Courtesy of a Twitter mutual. Even if I only created an account with the intent of having casual sex….no. The thought of having to sift through messages like these the same way I delete tons of cold calls and stock messages on LinkedIn before finding that one buried message from someone trying to meet up at GDC?Getting a colonoscopy from Predator would be more fun.

But let’s say you get lucky with the algorithm one day or you get an initial message or response from that person whose profile appealed to you. If they’re going by what’s in your profile and possibly reverse-image searching your picture to scope you out on social media and anywhere else you got a significant online footprint, how do you know if they’re being genuine or trying to just win you over based on that information? Assuming the conversation gets to the point of wanting to get together, you’re still more or less forcing it along even though there’s potential for intimacy to develop. As this fantastic piece by Shani Silver describing this very phenomenon of lowered expectations in draconian app hell says, “It used to be how long do we date before we have sex, now it’s how long do we have sex before we date.” Sex or no, these series of dates seem to be an endurance test rather than something you get genuine enjoyment out of that’s more likely to come from a genuine connection or living in the moment because there were no pretenses.

Case in point, I’ve had dates off of Twitter or through people I met in meatspace that didn’t necessarily end in sex. But at least I was looking forward to spending time with these men and always had a great time. I even ended up becoming good friends with two of them and it’s totally platonic.

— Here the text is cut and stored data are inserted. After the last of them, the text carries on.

/-! ### State.takeOutsideTurn -/

@[simp] theorem State.takeOutsideTurn_status (s : State) : (s.takeOutsideTurn).status = s.status := rfl
@[simp] theorem State.takeOutsideTurn_errinfo (s : State) : (s.takeOutsideTurn).errinfo = s.errinfo := rfl
@[simp] theorem State.takeOutsideTurn_ncount (s : State) : (s.takeOutsideTurn).ncount = s.ncount := rfl
@[simp] theorem State.takeOutsideTurn_bpm (s : State) : (s.takeOutsideTurn).bpm = s.bpm := rfl
@[simp] theorem State.takeOutsideTurn_duty (s : State) : (s.takeOutsideTurn).duty = s.duty := rfl
@[simp] theorem State.takeOutsideTurn_width (s : State) : (s.takeOutsideTurn).width = s.width := rfl
@[simp] theorem State.takeOutsideTurn_kidx (s : State) : (s.takeOutsideTurn).kidx = s.kidx := rfl
@[simp] theorem State.takeOutsideTurn_nsamp (s : State) : (s.takeOutsideTurn).nsamp = s.nsamp := rfl
@[simp] theorem State.takeOutsideTurn_dur (s : State) : (s.takeOutsideTurn).dur = s.dur := rfl
@[simp] theorem State.takeOutsideTurn_freq (s : State) : (s.takeOutsideTurn).freq = s.freq := rfl
@[simp] theorem State.takeOutsideTurn_sample (s : State) : (s.takeOutsideTurn).sample = s.sample := rfl
@[simp] theorem State.takeOutsideTurn_pcm (s : State) : (s.takeOutsideTurn).pcm = s.pcm := rfl
@[simp] theorem State.takeOutsideTurn_outlen (s : State) : (s.takeOutsideTurn).outlen = s.outlen := rfl
@[simp] theorem State.takeOutsideTurn_nseqCap (s : State) : (s.takeOutsideTurn).nseqCap = s.nseqCap := rfl
@[simp] theorem State.takeOutsideTurn_pcmCap (s : State) : (s.takeOutsideTurn).pcmCap = s.pcmCap := rfl
@[simp] theorem State.takeOutsideTurn_mem (s : State) : (s.takeOutsideTurn).mem = s.mem := rfl
@[simp] theorem State.takeOutsideTurn_eng (s : State) : (s.takeOutsideTurn).eng = s.eng := rfl
@[simp] theorem State.takeOutsideTurn_pending (s : State) : (s.takeOutsideTurn).pending = s.pending.tail := rfl
@[simp] theorem State.takeOutsideTurn_gaps (s : State) : (s.takeOutsideTurn).gaps = if s.status.busy then (s.gaps.headD 0 - 1) :: s.gaps.tail else s.gaps := rfl
@[simp] theorem State.takeOutsideTurn_readLog (s : State) : (s.takeOutsideTurn).readLog = s.readLog := rfl
@[simp] theorem State.takeOutsideTurn_freeCount (s : State) : (s.takeOutsideTurn).freeCount = s.freeCount := rfl
@[simp] theorem State.takeOutsideTurn_epoch (s : State) : (s.takeOutsideTurn).epoch = s.epoch := rfl

/-! ### The status flags -/

@[simp] theorem Status.accepted_busy (st : Status) : (st.accepted).busy = true := rfl
@[simp] theorem Status.accepted_done (st : Status) : (st.accepted).done = false := rfl
@[simp] theorem Status.accepted_wbusy (st : Status) : (st.accepted).wbusy = st.wbusy := rfl
@[simp] theorem Status.accepted_axv (st : Status) : (st.accepted).axv = st.axv := rfl
@[simp] theorem Status.accepted_ecode (st : Status) : (st.accepted).ecode = 0#4 := rfl
@[simp] theorem Status.completed_busy (st : Status) (d : Bool) (c : BitVec 4) : (st.completed d c).busy = false := rfl
@[simp] theorem Status.completed_done (st : Status) (d : Bool) (c : BitVec 4) : (st.completed d c).done = d := rfl
@[simp] theorem Status.completed_wbusy (st : Status) (d : Bool) (c : BitVec 4) : (st.completed d c).wbusy = st.wbusy := rfl
@[simp] theorem Status.completed_axv (st : Status) (d : Bool) (c : BitVec 4) : (st.completed d c).axv = st.axv := rfl
@[simp] theorem Status.completed_ecode (st : Status) (d : Bool) (c : BitVec 4) : (st.completed d c).ecode = c := rfl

Like any other way of meeting people, meeting off a dating app could be just a one-time thing. Maybe a few dates or a few months before your involvement ends. Then there’s people who get married off these things. But it doesn’t change that there’s often no real pre-existing intimacy to some extent whether it was forged online or offline. After all, it’s a space designated for sex and romance so you’re more than likely shooting your shot opposed to a serendipitous connection through shared interests or values.

To flip the hourglass, there’s also this paradoxical sense of hyper intimacy.

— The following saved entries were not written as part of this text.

-- ==== Sys2Proof/Laws/Float64.lean ====
section
/-! SUPPORT. The laws of rounding: it is nearest with ties to even, monotone, and exact on what is
representable. Every range fact about a sample follows from these. -/

namespace Sys2Proof.Machine

/-! ### Fields of a packed value -/

theorem infMag_eq : infMag = 2047 * 2 ^ 52 := rfl

@[simp] theorem f64Mag_packF64 (neg : Bool) {m : Nat} (h : m ≤ infMag) : f64Mag (packF64 neg m) = m := by
  have := infMag_eq
  cases neg <;> simp [f64Mag, packF64, BitVec.toNat_ofNat] <;> omega

@[simp] theorem f64Neg_packF64 (neg : Bool) {m : Nat} (h : m ≤ infMag) : f64Neg (packF64 neg m) = neg := by
  have := infMag_eq
  cases neg <;> simp [f64Neg, packF64, BitVec.toNat_ofNat] <;> omega

/-! ### roundNearestEven (R11) -/

/-- The rounded number is within a half, from both sides. -/
theorem roundNearestEven_close (num : Nat) {den : Nat} (hd : 0 < den) :
    2 * num ≤ 2 * (roundNearestEven num den * den) + den ∧
      2 * (roundNearestEven num den * den) ≤ 2 * num + den := by
  have hdm := Nat.div_add_mod num den
  have hr := Nat.mod_lt num hd
  have hm : den * (num / den) = num / den * den := Nat.mul_comm _ _
  have hq : num / den % 2 = 0 ∨ num / den % 2 = 1 := by omega
  unfold roundNearestEven
  simp only
  split
  · omega
  · split
    · rw [Nat.add_mul]; omega
    · rw [Nat.add_mul]
      rcases hq with h | h <;> rw [h] <;> omega

/-- At exactly a half, the rounded number is even. -/
theorem roundNearestEven_tie (num : Nat) {den : Nat} (hd : 0 < den)
    (h : 2 * num = 2 * (roundNearestEven num den * den) + den ∨
      2 * (roundNearestEven num den * den) = 2 * num + den) : roundNearestEven num den % 2 = 0 := by
  have hdm := Nat.div_add_mod num den
  have hr := Nat.mod_lt num hd
  have hm : den * (num / den) = num / den * den := Nat.mul_comm _ _
  revert h
  unfold roundNearestEven
  simp only
  split
  · omega
  · split
    · rw [Nat.add_mul]; omega
    · intro _; omega

/-- A whole number rounds to itself. -/
theorem roundNearestEven_exact (k : Nat) {den : Nat} (hd : 0 < den) : roundNearestEven (k * den) den = k := by
  simp [roundNearestEven, Nat.mul_div_cancel _ hd, hd]

/-- Rounding is monotone in the quotient. -/
theorem roundNearestEven_mono {n1 d1 n2 d2 : Nat} (h1 : 0 < d1) (h2 : 0 < d2) (h : n1 * d2 ≤ n2 * d1) :
    roundNearestEven n1 d1 ≤ roundNearestEven n2 d2 := by
  by_contra hlt
  push Not at hlt
  obtain ⟨-, c1⟩ := roundNearestEven_close n1 h1
  obtain ⟨c2, -⟩ := roundNearestEven_close n2 h2
  have t1 := roundNearestEven_tie n1 h1
  have t2 := roundNearestEven_tie n2 h2
  generalize roundNearestEven n1 d1 = r1 at *
  generalize roundNearestEven n2 d2 = r2 at *
  -- (2 r1 - 1) d1 ≤ 2 n1 and 2 n2 ≤ (2 r2 + 1) d2, so r1 = r2 + 1 and both are ties
  have e1 : 2 * (r1 * d1) * d2 ≤ 2 * n1 * d2 + d1 * d2 := by
    have := Nat.mul_le_mul_right d2 c1; rwa [Nat.add_mul] at this
  have e2 : 2 * n2 * d1 ≤ 2 * (r2 * d2) * d1 + d2 * d1 := by
    have := Nat.mul_le_mul_right d1 c2; rwa [Nat.add_mul] at this
  have e3 : 2 * n1 * d2 ≤ 2 * n2 * d1 := by nlinarith
  have e4 : (2 * r1) * (d1 * d2) ≤ (2 * r2 + 2) * (d1 * d2) := by nlinarith
  have hr : 2 * r1 ≤ 2 * r2 + 2 := Nat.le_of_mul_le_mul_right e4 (Nat.mul_pos h1 h2)
  have hr1 : r1 = r2 + 1 := by omega
  subst hr1
  have f1 : 2 * ((r2 + 1) * d1) * d2 = 2 * n1 * d2 + d1 * d2 := by nlinarith
  have f2 : 2 * n2 * d1 = 2 * (r2 * d2) * d1 + d2 * d1 := by nlinarith
  have g1 : 2 * ((r2 + 1) * d1) = 2 * n1 + d1 := by
    apply Nat.eq_of_mul_eq_mul_right h2; rw [f1, Nat.add_mul]
  have g2 : 2 * n2 = 2 * (r2 * d2) + d2 := by
    apply Nat.eq_of_mul_eq_mul_right h1; rw [f2, Nat.add_mul]
  have := t1 (.inr g1)
  have := t2 (.inl g2)
  omega

/-! ### Magnitudes in units of 2^-1074 -/

/-- Below 2^52 a magnitude is subnormal and is its own number of units. -/
theorem unitsOfMag_subnormal {m : Nat} (h : m < 2 ^ 52) : unitsOfMag m = m := by
  unfold unitsOfMag; rw [if_pos (by omega)]; omega

/-- From 2^52 on, a magnitude is a mantissa and a shift. -/
theorem unitsOfMag_normal {m : Nat} (h : 2 ^ 52 ≤ m) :
    unitsOfMag m = (2 ^ 52 + m % 2 ^ 52) * 2 ^ (m / 2 ^ 52 - 1) := by
  unfold unitsOfMag; rw [if_neg (by omega)]

/-- A mantissa of 53 bits and a shift: its magnitude bits. -/
theorem unitsOfMag_mantissa {f e : Nat} (hf : 2 ^ 52 ≤ f) (hf' : f < 2 ^ 53) :
    unitsOfMag (e * 2 ^ 52 + f) = f * 2 ^ e := by
  rw [unitsOfMag_normal (by omega)]
  have h1 : (e * 2 ^ 52 + f) / 2 ^ 52 = e + 1 := by omega
  have h2 : (e * 2 ^ 52 + f) % 2 ^ 52 = f - 2 ^ 52 := by omega
  rw [h1, h2, Nat.add_sub_cancel, show 2 ^ 52 + (f - 2 ^ 52) = f by omega]

theorem unitsOfMag_zero : unitsOfMag 0 = 0 := rfl

/-- The next magnitude is a larger number. -/
theorem unitsOfMag_lt_succ (m : Nat) : unitsOfMag m < unitsOfMag (m + 1) := by
  by_cases h : m < 2 ^ 52
  · rw [unitsOfMag_subnormal h]
    by_cases h' : m + 1 < 2 ^ 52
    · rw [unitsOfMag_subnormal h']; omega
    · obtain rfl : m = 2 ^ 52 - 1 := by omega
      decide
  · have e0 : m = (m / 2 ^ 52 - 1) * 2 ^ 52 + (2 ^ 52 + m % 2 ^ 52) := by omega
    generalize hE : m / 2 ^ 52 - 1 = E at e0
    generalize hF : 2 ^ 52 + m % 2 ^ 52 = F at e0
    have hF1 : 2 ^ 52 ≤ F := by omega
    have hF2 : F < 2 ^ 53 := by omega
    have hp : 0 < 2 ^ E := Nat.two_pow_pos E
    rw [e0, unitsOfMag_mantissa hF1 hF2]
    by_cases hc : F + 1 < 2 ^ 53
    · rw [Nat.add_assoc, unitsOfMag_mantissa (by omega) hc]
      exact Nat.mul_lt_mul_of_pos_right (by omega) hp
    · obtain rfl : F = 2 ^ 53 - 1 := by omega
      rw [show E * 2 ^ 52 + (2 ^ 53 - 1) + 1 = (E + 1) * 2 ^ 52 + 2 ^ 52 by omega,
        unitsOfMag_mantissa (by omega) (by omega), Nat.pow_succ 2 E]
      generalize 2 ^ E = P at hp ⊢
      omega

theorem unitsOfMag_strictMono : StrictMono unitsOfMag := strictMono_nat_of_lt_succ unitsOfMag_lt_succ

/-! ### roundMag: the rounding of every operation (R10) -/

/-- The shift of `roundMag`: the quotient is below 2^(shift + 53), and at least 2^(shift + 52) unless the
shift is 0. -/
theorem roundMag_shift (num : Nat) {den : Nat} (hd : 0 < den) :
    num < 2 ^ 53 * (den * 2 ^ (Nat.log2 (num / den) - 52)) ∧
      (0 < Nat.log2 (num / den) - 52 → 2 ^ 52 * (den * 2 ^ (Nat.log2 (num / den) - 52)) ≤ num) := by
  generalize hq : num / den = q
  have hle : q * den ≤ num := hq ▸ Nat.div_mul_le_self num den
  have hlt : num < (q + 1) * den := by
    have := Nat.lt_div_mul_add (a := num) hd; rw [hq] at this; rw [Nat.add_mul]; omega
  have hup : q < 2 ^ (Nat.log2 q + 1) := Nat.lt_log2_self
  constructor
  · have h53 : q + 1 ≤ 2 ^ 53 * 2 ^ (Nat.log2 q - 52) := by
      rw [← pow_add]
      exact le_trans hup (Nat.pow_le_pow_right (by norm_num) (by omega))
    calc num < (q + 1) * den := hlt
      _ ≤ 2 ^ 53 * 2 ^ (Nat.log2 q - 52) * den := Nat.mul_le_mul_right _ h53
      _ = _ := by ring
  · intro hs
    have hq0 : q ≠ 0 := by rintro rfl; simp at hs
    have hlow : 2 ^ Nat.log2 q ≤ q := Nat.log2_self_le hq0
    have h52 : 2 ^ 52 * 2 ^ (Nat.log2 q - 52) ≤ q := by
      rw [← pow_add, show 52 + (Nat.log2 q - 52) = Nat.log2 q by omega]; exact hlow
    calc 2 ^ 52 * (den * 2 ^ (Nat.log2 q - 52)) = 2 ^ 52 * 2 ^ (Nat.log2 q - 52) * den := by ring
      _ ≤ q * den := Nat.mul_le_mul_right _ h52
      _ ≤ num := hle

/-- What is representable rounds to itself. -/
theorem roundMag_exact {m : Nat} (hm : m ≤ infMag) {den : Nat} (hd : 0 < den) :
    roundMag (unitsOfMag m * den) den = m := by
  unfold roundMag
  rw [Nat.mul_div_cancel _ hd]
  by_cases h : m < 2 ^ 52
  · rw [unitsOfMag_subnormal h]
    have hs : Nat.log2 m - 52 = 0 := by
      by_cases h0 : m = 0
      · subst h0; simp
      · have := (Nat.log2_lt h0).2 h; omega
    simp only [hs, pow_zero, Nat.mul_one, Nat.zero_mul, Nat.zero_add]
    rw [roundNearestEven_exact _ hd]; omega
  · have e0 : m = (m / 2 ^ 52 - 1) * 2 ^ 52 + (2 ^ 52 + m % 2 ^ 52) := by omega
    generalize hE : m / 2 ^ 52 - 1 = E at e0
    generalize hF : 2 ^ 52 + m % 2 ^ 52 = F at e0
    have hF1 : 2 ^ 52 ≤ F := by omega
    have hF2 : F < 2 ^ 53 := by omega
    have hu : unitsOfMag m = F * 2 ^ E := by rw [e0, unitsOfMag_mantissa hF1 hF2]
    have hlog : Nat.log2 (F * 2 ^ E) - 52 = E := by
      have hpos : F * 2 ^ E ≠ 0 := by have := Nat.two_pow_pos E; positivity
      have h1 : 52 + E ≤ Nat.log2 (F * 2 ^ E) := by
        rw [Nat.le_log2 hpos, pow_add]; exact Nat.mul_le_mul_right _ hF1
      have h2 : Nat.log2 (F * 2 ^ E) < 53 + E := by
        rw [Nat.log2_lt hpos, pow_add]; exact Nat.mul_lt_mul_of_pos_right hF2 (Nat.two_pow_pos E)
      omega
    simp only [hu, hlog]
    rw [show F * 2 ^ E * den = F * (den * 2 ^ E) by ring,
      roundNearestEven_exact _ (Nat.mul_pos hd (Nat.two_pow_pos E)), ← e0]
    omega

/-- Rounding is monotone in the quotient. -/
theorem roundMag_mono {n1 d1 n2 d2 : Nat} (h1 : 0 < d1) (h2 : 0 < d2) (h : n1 * d2 ≤ n2 * d1) :
    roundMag n1 d1 ≤ roundMag n2 d2 := by
  have hq : n1 / d1 ≤ n2 / d2 := by
    rw [Nat.le_div_iff_mul_le h2]
    have : n1 / d1 * d2 * d1 ≤ n2 * d1 := by
      calc n1 / d1 * d2 * d1 = n1 / d1 * d1 * d2 := by ring
        _ ≤ n1 * d2 := Nat.mul_le_mul_right _ (Nat.div_mul_le_self _ _)
        _ ≤ _ := h
    exact Nat.le_of_mul_le_mul_right this h1
  have hlog : Nat.log2 (n1 / d1) ≤ Nat.log2 (n2 / d2) := by
    by_cases h0 : n1 / d1 = 0
    · rw [h0]; simp
    · rw [Nat.le_log2 (by have := Nat.pos_of_ne_zero h0; omega)]; exact le_trans (Nat.log2_self_le h0) hq
  obtain ⟨hb1, -⟩ := roundMag_shift n1 h1
  obtain ⟨-, hb2⟩ := roundMag_shift n2 h2
  have hs : Nat.log2 (n1 / d1) - 52 ≤ Nat.log2 (n2 / d2) - 52 := Nat.sub_le_sub_right hlog 52
  unfold roundMag
  simp only
  generalize Nat.log2 (n1 / d1) - 52 = s1 at *
  generalize Nat.log2 (n2 / d2) - 52 = s2 at *
  have hp1 : 0 < d1 * 2 ^ s1 := Nat.mul_pos h1 (Nat.two_pow_pos s1)
  have hp2 : 0 < d2 * 2 ^ s2 := Nat.mul_pos h2 (Nat.two_pow_pos s2)
  apply min_le_min_right
  rcases Nat.lt_or_eq_of_le hs with hlt | rfl
  · have c1 : roundNearestEven n1 (d1 * 2 ^ s1) ≤ 2 ^ 53 := by
      have := roundNearestEven_mono (n2 := 2 ^ 53 * (d1 * 2 ^ s1)) hp1 hp1 (Nat.mul_le_mul_right _ hb1.le)
      rwa [roundNearestEven_exact _ hp1] at this
    have c2 : 2 ^ 52 ≤ roundNearestEven n2 (d2 * 2 ^ s2) := by
      have := roundNearestEven_mono (n1 := 2 ^ 52 * (d2 * 2 ^ s2)) hp2 hp2
        (Nat.mul_le_mul_right _ (hb2 (by omega)))
      rwa [roundNearestEven_exact _ hp2] at this
    omega
  · apply Nat.add_le_add_left
    apply roundNearestEven_mono hp1 hp2
    calc n1 * (d2 * 2 ^ s1) = n1 * d2 * 2 ^ s1 := by ring
      _ ≤ n2 * d1 * 2 ^ s1 := Nat.mul_le_mul_right _ h
      _ = _ := by ring

theorem roundMag_le_infMag (num den : Nat) : roundMag num den ≤ infMag := min_le_right _ _

/-- At most a representable magnitude before rounding, at most it after. -/
theorem roundMag_le {num den m : Nat} (hd : 0 < den) (hm : m ≤ infMag) (h : num ≤ unitsOfMag m * den) :
    roundMag num den ≤ m := by
  have := roundMag_mono (n1 := num) (n2 := unitsOfMag m * den) hd hd (Nat.mul_le_mul_right _ h)
  rwa [roundMag_exact hm hd] at this

/-- At least a representable magnitude before rounding, at least it after. -/
theorem le_roundMag {num den m : Nat} (hd : 0 < den) (hm : m ≤ infMag) (h : unitsOfMag m * den ≤ num) :
    m ≤ roundMag num den := by
  have := roundMag_mono (n1 := unitsOfMag m * den) (n2 := num) hd hd (Nat.mul_le_mul_right _ h)
  rwa [roundMag_exact hm hd] at this

end Sys2Proof.Machine
end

Last summer, I started the groundwork for a narrative-focused point-and-click adventure game, Limerence, which is currently on the backburner in favor of a game with far less feature creep. It’s a psychological term that literally means “addicted to love”. I was doing research on “yahoo boys” in Nigeria and came across a ton of interesting articles, the most notable being a psychologist’s observations of “idealized avatars” being the way that people fall into the scammer’s trap.

In essence, whether the person behind that avatar is their real self or a scammer using a stolen photo, it’s plausible to form this “hyper-intimate” relationship. Many people use the internet to say violent and disturbing things but from the safety of a keyboard and an avatar: they also can use those same avatars to discuss highly personal issues that may seem like impositions in live conversation. As the psychologist and researcher behind human-technology interactions in the article pointed out, it’s the fact that you can see the same texts repeatedly that makes the relationship seem stronger on its own accord. This is partly why the marks become so attached to the scammers even if they come off as rational and intelligent people in every other aspect of life.

419 scams aside, assuming we’re talking ordinary people seeking some kind of intimate connection? There’s definitely this paradox of forced intimacy and moving it too quickly while simultaneously falling in love with avatars and having those expectations totally dashed after it was built up over time, if you took that approach.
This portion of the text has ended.